Now, think about what Walt Disney was working on in the late 1960s. That’s right, EPCOT. Not the theme park we know today, but instead the Experimental Prototype Community of Tomorrow. This was urban planning on steroids, designing a city that would eliminate the conditions that some people said had caused the Watts riot.



We can debate over and over again whether those conditions actually caused the riot, but the fact of the matter is that Walt was busy at work on solutions to those problems, even before the riot. These conditions were evident in other cities, and riots continued throughout 1965 and 1966, leading to a Republican group taking back seats in Congress in the 1966 midterm elections, and eventually to Nixon.

Imagine what would have happened if Walt had lived, and EPCOT had been constructed as he had intended. Say it opened in 1970 or 1971. The problems that were brought to light in the Watts riot could have been solved at EPCOT. If people saw the success, who knows what kind of America we would now live in.
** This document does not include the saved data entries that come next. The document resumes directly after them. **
-- ==== Sys2Proof/Machine/StateSig.lean ====
section
/-! DEFINITION. The parts of the state that belong to the signal path and the motion side: excitation, resolver inputs, auxiliary
front end, signal engines, trackers, gear links, ports, switches, emulators, compares, triggers and profile generators.
Instants are cell time in ns, or in half ns where a field says so (a decimation interval is 3,125 half ns). -/
namespace Sys2Proof.Machine

/-- What the present carrier cycle of a group is (spec/03 R82, R85, R86, R90, R97). -/
inductive Cyc where
  | off | ramp | valid | settle | invalid | gapFirst | gap
  deriving DecidableEq, Repr

/-- An excitation group (spec/03). -/
structure XgSt where
  owner : Bool := false
  /-- a carrier or, between bursts, a differential zero is driven (XEN_N asserted, DAC on) -/
  driving : Bool := false
  xen : Bool := false
  cyc : Cyc := .off
  applied : Nat := 0
  rampCycle : Nat := 0
  good : Nat := 0
  vLoRun : Nat := 0
  vHiRun : Nat := 0
  iLoRun : Nat := 0
  phRun : Nat := 0
  gapRun : Nat := 0
  limRun : Nat := 0
  vLow : Bool := false
  vHigh : Bool := false
  iLow : Bool := false
  iHigh : Bool := false
  phFail : Bool := false
  loopLimit : Bool := false
  driveGap : Bool := false
  tripped : Bool := false
  trips : Nat := 0
  v : Nat := 0
  i : Nat := 0
  ph : Int := 0
  measFrame : Nat := 0
  burstLen : Nat := 0
  govSel : Nat := 0xA
  /-- selections, newest first: frame and length (R88) -/
  govHist : List (Nat × Nat) := []
  /-- cycles left of the burst in progress -/
  burstLeft : Nat := 0
  burstSum : Nat := 0
  burstCount : Nat := 0
  /-- the frame that the newest burst serves (R98) -/
  burstFrame : Nat := 0
  /-- MODE is BURST and the drive is still continuous, up to the first burst (R97) -/
  preBurst : Bool := false
  /-- first frame served by a burst after a change to BURST (R97); none in CONTINUOUS -/
  burstFrom : Option Nat := none
  /-- half ns of the boundary of a change to CONTINUOUS: drive starts at the first cycle start after it (R97) -/
  contAfter : Option Nat := none
  /-- the cycle in progress belongs to a burst (spec/04 R130) -/
  inBurst : Bool := false
  /-- handover at the next cycle start: some true takes over, some false releases (R90) -/
  handover : Option Bool := none
  /-- the new owner starts driving one decimation interval after the handover cycle start (R90) -/
  driveNext : Bool := false
  /-- half ns from which a carrier is driven without a break; duty of past frames, newest first (XG_DUTY) -/
  carrierSince : Option Nat := none
  driven : Nat := 0
  /-- half ns of the last boundary; per frame, newest first, its drive time and its length (XG_DUTY) -/
  dutyFrom : Option Nat := none
  dutyHist : List (Nat × Nat) := []
  /-- half ns at which the cycle in progress started, the frame then, and the windows in force then (R93, R103) -/
  cycAt : Nat := 0
  cycFrame : Nat := 0
  winV : Word := 0xFFFF0000
  winI : Word := 0xFFFF0000
  winP : Word := 0x80000004
  deriving DecidableEq, Repr

/-- The newest samples of a channel: sine, cosine, in a valid cycle. -/
structure RcSample where
  s : Int
  c : Int
  ok : Bool
  /-- marked as in signal fault (R116, spec/17 R577) -/
  mark : Bool
  deriving DecidableEq, Repr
Would we have monorails, people movers, mass transit and the like? Would we have less pollution and commuting, more town squares, and a better sense of community? These were the aims of EPCOT.

It’s not like the problems that Walt was aiming to solve in EPCOT have been taken care of today. They haven’t. But you have to wonder what would have happened if America had seen Uncle Walt showing them the way to fix things in our cities on our televisions every Sunday evening in the early 70s. Something to think about for sure.